--- Exercise materials Enclosed Below ---
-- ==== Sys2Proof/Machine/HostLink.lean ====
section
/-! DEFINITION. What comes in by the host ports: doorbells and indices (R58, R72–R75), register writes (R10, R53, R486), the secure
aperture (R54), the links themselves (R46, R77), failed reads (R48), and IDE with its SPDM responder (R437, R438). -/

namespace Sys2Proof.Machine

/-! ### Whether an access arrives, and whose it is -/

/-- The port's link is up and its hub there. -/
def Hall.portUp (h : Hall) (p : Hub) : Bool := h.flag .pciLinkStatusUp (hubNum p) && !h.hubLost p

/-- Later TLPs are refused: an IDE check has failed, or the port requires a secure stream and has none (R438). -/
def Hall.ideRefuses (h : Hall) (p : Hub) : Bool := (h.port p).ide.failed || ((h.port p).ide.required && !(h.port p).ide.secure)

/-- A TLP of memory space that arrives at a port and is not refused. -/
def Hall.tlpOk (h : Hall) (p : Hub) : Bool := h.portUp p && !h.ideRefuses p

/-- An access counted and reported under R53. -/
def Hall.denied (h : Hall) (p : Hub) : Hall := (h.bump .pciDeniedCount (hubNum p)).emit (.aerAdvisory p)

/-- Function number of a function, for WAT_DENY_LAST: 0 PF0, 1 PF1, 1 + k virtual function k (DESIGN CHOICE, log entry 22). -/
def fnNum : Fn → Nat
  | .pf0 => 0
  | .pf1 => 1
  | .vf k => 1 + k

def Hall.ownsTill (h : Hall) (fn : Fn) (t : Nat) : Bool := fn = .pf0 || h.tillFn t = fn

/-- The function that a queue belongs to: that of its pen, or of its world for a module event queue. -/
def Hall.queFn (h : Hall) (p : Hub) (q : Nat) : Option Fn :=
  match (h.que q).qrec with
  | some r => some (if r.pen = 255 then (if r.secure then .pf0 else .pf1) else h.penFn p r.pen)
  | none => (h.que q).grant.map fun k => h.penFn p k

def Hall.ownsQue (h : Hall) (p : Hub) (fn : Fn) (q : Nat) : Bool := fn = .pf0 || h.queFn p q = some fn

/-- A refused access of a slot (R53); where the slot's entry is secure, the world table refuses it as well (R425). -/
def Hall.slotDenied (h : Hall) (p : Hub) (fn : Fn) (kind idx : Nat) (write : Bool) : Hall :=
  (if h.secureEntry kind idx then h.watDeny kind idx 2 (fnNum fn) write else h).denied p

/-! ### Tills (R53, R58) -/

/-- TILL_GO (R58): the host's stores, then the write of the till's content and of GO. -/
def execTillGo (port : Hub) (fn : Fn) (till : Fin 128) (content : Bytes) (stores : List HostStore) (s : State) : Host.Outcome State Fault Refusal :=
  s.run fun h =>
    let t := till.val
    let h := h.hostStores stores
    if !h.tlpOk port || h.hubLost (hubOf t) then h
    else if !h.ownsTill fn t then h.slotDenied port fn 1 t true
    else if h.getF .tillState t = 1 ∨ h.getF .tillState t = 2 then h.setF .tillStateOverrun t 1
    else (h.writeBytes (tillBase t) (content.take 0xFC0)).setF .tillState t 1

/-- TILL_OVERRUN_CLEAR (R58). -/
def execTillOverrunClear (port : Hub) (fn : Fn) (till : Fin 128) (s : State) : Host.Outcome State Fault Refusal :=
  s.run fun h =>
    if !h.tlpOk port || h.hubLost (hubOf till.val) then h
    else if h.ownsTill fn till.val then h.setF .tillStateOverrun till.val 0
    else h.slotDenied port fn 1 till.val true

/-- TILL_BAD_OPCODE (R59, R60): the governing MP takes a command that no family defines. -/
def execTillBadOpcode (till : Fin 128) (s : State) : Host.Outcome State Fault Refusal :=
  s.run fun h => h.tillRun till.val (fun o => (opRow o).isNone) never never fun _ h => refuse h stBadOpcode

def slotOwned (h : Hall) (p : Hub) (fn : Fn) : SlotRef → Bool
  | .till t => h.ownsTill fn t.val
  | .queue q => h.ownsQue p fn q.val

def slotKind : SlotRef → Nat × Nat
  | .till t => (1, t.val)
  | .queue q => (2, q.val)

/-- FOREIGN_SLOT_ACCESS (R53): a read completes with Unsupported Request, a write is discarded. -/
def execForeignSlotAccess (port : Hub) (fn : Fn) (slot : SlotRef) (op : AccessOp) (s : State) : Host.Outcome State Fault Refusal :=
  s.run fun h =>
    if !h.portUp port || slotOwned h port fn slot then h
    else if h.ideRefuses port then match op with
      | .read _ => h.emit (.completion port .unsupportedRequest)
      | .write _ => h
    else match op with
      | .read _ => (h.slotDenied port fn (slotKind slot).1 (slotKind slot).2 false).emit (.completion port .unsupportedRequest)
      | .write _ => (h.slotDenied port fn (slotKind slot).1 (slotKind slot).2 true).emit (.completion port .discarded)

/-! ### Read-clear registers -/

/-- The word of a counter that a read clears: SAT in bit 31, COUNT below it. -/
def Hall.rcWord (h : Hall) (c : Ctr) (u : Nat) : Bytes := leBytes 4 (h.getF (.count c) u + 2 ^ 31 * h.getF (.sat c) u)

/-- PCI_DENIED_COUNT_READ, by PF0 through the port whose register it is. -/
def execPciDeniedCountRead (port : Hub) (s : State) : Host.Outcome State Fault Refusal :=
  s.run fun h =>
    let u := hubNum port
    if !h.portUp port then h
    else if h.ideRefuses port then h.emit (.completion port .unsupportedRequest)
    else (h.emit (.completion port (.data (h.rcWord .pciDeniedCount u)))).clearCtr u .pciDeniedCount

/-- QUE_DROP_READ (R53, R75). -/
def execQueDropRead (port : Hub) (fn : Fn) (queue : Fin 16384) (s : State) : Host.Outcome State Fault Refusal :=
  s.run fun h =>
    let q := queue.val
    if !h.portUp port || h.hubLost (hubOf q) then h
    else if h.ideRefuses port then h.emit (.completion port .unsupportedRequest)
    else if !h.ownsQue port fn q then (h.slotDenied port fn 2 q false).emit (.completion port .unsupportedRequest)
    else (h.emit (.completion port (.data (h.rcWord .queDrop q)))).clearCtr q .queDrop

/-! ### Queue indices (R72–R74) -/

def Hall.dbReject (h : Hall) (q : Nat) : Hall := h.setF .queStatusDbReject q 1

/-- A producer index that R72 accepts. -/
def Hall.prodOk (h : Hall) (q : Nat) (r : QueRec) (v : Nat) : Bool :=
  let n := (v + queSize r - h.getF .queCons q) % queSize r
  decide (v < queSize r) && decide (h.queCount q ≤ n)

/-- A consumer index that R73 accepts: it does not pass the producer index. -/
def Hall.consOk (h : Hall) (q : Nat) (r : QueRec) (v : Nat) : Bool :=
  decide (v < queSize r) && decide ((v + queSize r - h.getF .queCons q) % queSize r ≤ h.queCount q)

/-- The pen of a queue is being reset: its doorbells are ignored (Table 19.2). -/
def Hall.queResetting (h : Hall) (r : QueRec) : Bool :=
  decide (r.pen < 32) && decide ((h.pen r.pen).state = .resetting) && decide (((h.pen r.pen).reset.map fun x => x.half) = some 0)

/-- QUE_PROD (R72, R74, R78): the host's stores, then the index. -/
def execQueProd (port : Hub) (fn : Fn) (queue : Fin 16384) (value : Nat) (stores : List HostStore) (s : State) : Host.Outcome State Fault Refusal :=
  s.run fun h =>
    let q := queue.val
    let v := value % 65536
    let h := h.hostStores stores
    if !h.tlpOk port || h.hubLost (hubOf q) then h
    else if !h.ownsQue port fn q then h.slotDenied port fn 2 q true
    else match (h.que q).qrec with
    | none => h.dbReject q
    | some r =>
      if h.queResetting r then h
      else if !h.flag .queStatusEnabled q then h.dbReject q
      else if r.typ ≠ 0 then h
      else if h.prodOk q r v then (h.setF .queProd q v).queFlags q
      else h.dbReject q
--- End of Enclosed Exercise materials ---
--- Exercise materials Enclosed Below ---
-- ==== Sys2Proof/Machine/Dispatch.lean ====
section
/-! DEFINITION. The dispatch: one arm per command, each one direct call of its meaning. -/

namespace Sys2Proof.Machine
--- End of Enclosed Exercise materials ---
--- Exercise materials Enclosed Below ---
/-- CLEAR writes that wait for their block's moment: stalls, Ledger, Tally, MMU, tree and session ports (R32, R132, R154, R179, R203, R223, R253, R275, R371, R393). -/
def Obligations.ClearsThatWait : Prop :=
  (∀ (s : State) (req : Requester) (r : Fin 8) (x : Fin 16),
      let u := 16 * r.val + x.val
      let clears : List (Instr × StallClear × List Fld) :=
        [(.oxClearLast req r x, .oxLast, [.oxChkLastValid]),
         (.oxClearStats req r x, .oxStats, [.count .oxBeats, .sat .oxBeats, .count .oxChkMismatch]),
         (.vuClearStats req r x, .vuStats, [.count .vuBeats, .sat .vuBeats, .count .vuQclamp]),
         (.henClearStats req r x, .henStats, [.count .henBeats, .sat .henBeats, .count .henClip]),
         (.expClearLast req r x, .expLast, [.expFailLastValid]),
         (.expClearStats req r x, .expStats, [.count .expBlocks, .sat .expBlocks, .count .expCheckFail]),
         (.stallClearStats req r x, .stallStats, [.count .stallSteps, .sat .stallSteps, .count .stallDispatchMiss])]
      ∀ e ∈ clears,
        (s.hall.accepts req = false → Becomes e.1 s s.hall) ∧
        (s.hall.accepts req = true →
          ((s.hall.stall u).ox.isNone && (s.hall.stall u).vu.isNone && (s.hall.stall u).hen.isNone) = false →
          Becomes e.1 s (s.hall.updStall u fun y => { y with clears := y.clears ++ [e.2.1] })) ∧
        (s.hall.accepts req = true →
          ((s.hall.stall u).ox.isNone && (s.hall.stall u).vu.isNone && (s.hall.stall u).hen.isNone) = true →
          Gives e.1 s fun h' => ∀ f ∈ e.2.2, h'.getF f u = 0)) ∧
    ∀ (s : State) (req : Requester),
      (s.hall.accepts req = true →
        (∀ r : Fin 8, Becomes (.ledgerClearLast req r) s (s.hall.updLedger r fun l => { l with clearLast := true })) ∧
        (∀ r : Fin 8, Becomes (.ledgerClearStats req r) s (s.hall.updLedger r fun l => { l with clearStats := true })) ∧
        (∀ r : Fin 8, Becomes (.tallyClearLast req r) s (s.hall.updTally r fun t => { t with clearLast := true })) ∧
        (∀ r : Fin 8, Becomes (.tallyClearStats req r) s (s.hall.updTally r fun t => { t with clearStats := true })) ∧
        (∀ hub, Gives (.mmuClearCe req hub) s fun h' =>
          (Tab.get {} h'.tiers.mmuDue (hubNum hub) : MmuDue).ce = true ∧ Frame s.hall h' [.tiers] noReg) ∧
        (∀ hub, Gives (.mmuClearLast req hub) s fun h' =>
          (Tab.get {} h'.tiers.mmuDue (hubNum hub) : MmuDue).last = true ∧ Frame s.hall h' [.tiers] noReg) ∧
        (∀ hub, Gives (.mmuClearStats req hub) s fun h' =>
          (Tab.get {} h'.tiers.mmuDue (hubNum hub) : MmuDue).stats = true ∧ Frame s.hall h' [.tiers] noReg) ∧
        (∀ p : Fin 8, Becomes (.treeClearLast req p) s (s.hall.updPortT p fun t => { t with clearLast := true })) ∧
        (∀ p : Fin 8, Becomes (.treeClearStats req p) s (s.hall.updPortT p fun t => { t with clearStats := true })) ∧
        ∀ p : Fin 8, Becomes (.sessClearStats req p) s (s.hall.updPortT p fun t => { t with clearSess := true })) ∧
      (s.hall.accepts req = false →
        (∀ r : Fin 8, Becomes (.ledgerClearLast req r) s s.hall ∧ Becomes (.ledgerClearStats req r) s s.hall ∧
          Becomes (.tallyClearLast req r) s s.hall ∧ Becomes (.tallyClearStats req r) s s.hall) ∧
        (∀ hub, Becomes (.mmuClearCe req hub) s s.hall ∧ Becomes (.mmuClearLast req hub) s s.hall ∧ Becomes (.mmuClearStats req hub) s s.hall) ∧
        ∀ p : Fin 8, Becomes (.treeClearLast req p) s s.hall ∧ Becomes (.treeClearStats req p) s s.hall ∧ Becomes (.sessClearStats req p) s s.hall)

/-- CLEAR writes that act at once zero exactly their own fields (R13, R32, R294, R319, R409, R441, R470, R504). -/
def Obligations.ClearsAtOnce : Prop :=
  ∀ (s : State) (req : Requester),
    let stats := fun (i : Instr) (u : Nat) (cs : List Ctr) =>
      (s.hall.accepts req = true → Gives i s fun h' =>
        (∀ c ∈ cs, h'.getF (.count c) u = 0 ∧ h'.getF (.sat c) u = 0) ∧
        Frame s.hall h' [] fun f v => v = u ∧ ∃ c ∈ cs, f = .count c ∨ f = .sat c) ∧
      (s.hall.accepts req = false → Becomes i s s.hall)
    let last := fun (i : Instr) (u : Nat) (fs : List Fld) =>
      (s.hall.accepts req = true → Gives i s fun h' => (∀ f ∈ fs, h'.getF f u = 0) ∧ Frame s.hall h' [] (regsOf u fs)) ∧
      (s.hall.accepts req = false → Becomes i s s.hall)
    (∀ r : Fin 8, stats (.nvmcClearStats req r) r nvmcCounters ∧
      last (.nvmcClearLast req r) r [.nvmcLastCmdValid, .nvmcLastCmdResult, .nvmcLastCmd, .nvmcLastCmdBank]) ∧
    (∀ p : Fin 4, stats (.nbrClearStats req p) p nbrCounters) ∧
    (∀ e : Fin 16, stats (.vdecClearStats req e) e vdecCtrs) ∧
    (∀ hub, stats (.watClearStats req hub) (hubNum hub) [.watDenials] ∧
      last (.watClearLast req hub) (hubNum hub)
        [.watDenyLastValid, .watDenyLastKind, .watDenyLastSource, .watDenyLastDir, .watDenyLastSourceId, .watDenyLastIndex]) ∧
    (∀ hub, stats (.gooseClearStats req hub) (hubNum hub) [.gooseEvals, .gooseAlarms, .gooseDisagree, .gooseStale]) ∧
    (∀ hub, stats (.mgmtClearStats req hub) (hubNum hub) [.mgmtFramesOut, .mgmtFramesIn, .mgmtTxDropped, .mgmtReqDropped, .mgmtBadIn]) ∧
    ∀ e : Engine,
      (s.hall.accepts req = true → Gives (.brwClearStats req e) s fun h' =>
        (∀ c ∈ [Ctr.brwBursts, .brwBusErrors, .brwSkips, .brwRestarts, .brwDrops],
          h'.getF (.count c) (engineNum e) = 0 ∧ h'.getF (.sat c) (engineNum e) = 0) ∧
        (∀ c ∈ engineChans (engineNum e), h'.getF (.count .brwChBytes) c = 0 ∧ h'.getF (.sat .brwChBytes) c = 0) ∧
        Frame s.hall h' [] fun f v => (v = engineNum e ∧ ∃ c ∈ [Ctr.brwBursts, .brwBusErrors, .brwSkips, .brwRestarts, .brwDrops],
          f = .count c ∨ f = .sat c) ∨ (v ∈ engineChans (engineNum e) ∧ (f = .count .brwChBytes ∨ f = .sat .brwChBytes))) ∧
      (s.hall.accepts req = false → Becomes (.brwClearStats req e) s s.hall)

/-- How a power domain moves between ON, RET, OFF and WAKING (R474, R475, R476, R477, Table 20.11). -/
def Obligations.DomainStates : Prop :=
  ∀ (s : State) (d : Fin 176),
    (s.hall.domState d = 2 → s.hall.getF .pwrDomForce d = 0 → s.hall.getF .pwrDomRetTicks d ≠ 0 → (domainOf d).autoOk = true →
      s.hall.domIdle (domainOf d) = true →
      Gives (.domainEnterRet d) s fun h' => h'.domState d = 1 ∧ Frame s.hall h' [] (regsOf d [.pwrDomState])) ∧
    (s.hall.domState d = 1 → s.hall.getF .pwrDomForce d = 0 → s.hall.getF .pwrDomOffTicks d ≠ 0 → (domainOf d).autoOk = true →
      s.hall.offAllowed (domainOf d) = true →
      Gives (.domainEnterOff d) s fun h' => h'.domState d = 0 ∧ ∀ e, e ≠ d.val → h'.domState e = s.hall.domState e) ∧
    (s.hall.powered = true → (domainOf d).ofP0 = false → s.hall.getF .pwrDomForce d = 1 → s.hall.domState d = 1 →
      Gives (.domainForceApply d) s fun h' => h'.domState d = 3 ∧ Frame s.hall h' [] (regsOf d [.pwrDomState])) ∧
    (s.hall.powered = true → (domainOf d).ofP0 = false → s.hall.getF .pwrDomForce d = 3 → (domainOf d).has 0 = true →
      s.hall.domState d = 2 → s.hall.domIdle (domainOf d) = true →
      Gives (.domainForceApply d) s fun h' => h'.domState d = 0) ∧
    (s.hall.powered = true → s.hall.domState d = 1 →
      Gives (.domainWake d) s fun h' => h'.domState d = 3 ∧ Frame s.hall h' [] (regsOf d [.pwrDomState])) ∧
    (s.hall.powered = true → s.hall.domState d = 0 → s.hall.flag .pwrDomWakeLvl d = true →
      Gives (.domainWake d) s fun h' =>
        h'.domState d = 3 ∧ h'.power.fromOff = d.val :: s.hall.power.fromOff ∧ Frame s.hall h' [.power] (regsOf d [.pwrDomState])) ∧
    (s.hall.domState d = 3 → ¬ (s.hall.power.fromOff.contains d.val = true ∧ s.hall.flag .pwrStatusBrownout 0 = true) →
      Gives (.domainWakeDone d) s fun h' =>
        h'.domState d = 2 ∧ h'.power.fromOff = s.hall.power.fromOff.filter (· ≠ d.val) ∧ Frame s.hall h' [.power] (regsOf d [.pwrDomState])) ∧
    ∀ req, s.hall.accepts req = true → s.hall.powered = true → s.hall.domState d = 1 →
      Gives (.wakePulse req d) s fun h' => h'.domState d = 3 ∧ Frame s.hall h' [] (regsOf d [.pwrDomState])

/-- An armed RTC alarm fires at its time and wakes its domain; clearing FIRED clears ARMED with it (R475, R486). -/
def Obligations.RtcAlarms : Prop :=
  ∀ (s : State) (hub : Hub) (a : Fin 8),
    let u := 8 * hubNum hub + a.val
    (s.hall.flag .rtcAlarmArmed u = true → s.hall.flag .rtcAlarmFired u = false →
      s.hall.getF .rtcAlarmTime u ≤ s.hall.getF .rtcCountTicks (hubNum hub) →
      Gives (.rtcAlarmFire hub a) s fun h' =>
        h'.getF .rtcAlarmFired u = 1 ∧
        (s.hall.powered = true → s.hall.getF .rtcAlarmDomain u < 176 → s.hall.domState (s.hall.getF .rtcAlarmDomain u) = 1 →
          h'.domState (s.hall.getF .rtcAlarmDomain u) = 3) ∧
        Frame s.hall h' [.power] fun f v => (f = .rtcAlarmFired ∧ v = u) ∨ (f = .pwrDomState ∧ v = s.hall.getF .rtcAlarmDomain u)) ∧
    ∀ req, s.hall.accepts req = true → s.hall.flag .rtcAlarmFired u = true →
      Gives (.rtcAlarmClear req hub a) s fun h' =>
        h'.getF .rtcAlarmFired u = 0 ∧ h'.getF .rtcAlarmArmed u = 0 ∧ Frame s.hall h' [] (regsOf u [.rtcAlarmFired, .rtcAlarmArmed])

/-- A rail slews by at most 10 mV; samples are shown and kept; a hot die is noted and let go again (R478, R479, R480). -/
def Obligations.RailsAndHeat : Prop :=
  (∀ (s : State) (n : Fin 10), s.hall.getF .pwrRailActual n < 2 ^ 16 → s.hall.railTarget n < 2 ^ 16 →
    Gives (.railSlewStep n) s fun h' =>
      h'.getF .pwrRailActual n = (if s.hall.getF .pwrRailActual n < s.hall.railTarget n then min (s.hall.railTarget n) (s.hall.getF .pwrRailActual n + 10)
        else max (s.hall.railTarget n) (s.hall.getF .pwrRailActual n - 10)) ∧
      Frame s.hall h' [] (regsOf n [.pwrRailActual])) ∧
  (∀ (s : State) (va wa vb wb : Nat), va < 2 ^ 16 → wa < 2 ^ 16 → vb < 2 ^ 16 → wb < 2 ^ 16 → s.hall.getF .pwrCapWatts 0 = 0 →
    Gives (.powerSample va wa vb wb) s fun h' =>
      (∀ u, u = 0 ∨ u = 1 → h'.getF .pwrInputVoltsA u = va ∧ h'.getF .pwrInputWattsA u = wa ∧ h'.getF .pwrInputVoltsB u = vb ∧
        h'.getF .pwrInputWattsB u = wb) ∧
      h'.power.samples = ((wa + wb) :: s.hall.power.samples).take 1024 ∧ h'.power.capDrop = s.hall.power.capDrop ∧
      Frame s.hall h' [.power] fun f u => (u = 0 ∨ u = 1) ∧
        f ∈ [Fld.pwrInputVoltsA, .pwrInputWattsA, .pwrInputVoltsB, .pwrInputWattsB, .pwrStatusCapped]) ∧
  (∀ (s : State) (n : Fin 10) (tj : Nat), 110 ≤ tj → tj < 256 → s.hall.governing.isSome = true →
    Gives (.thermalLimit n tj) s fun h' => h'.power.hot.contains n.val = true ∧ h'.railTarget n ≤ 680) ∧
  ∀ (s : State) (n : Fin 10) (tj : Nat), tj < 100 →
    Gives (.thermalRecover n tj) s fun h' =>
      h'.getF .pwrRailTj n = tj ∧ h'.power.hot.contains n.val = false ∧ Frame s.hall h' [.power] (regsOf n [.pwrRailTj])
--- End of Enclosed Exercise materials ---
__The problem__: From the listing above, the lines starting with the one that has "let v := value % 65536" and running through the one that has "else h.dbReject q" should be copied exactly, ends included.

__Written solution__:
    let v := value % 65536
    let h := h.hostStores stores
    if !h.tlpOk port || h.hubLost (hubOf q) then h
    else if !h.ownsQue port fn q then h.slotDenied port fn 2 q true
    else match (h.que q).qrec with
    | none => h.dbReject q
    | some r =>
      if h.queResetting r then h
      else if !h.flag .queStatusEnabled q then h.dbReject q
      else if r.typ ≠ 0 then h
      else if h.prodOk q r v then (h.setF .queProd q v).queFlags q
      else h.dbReject q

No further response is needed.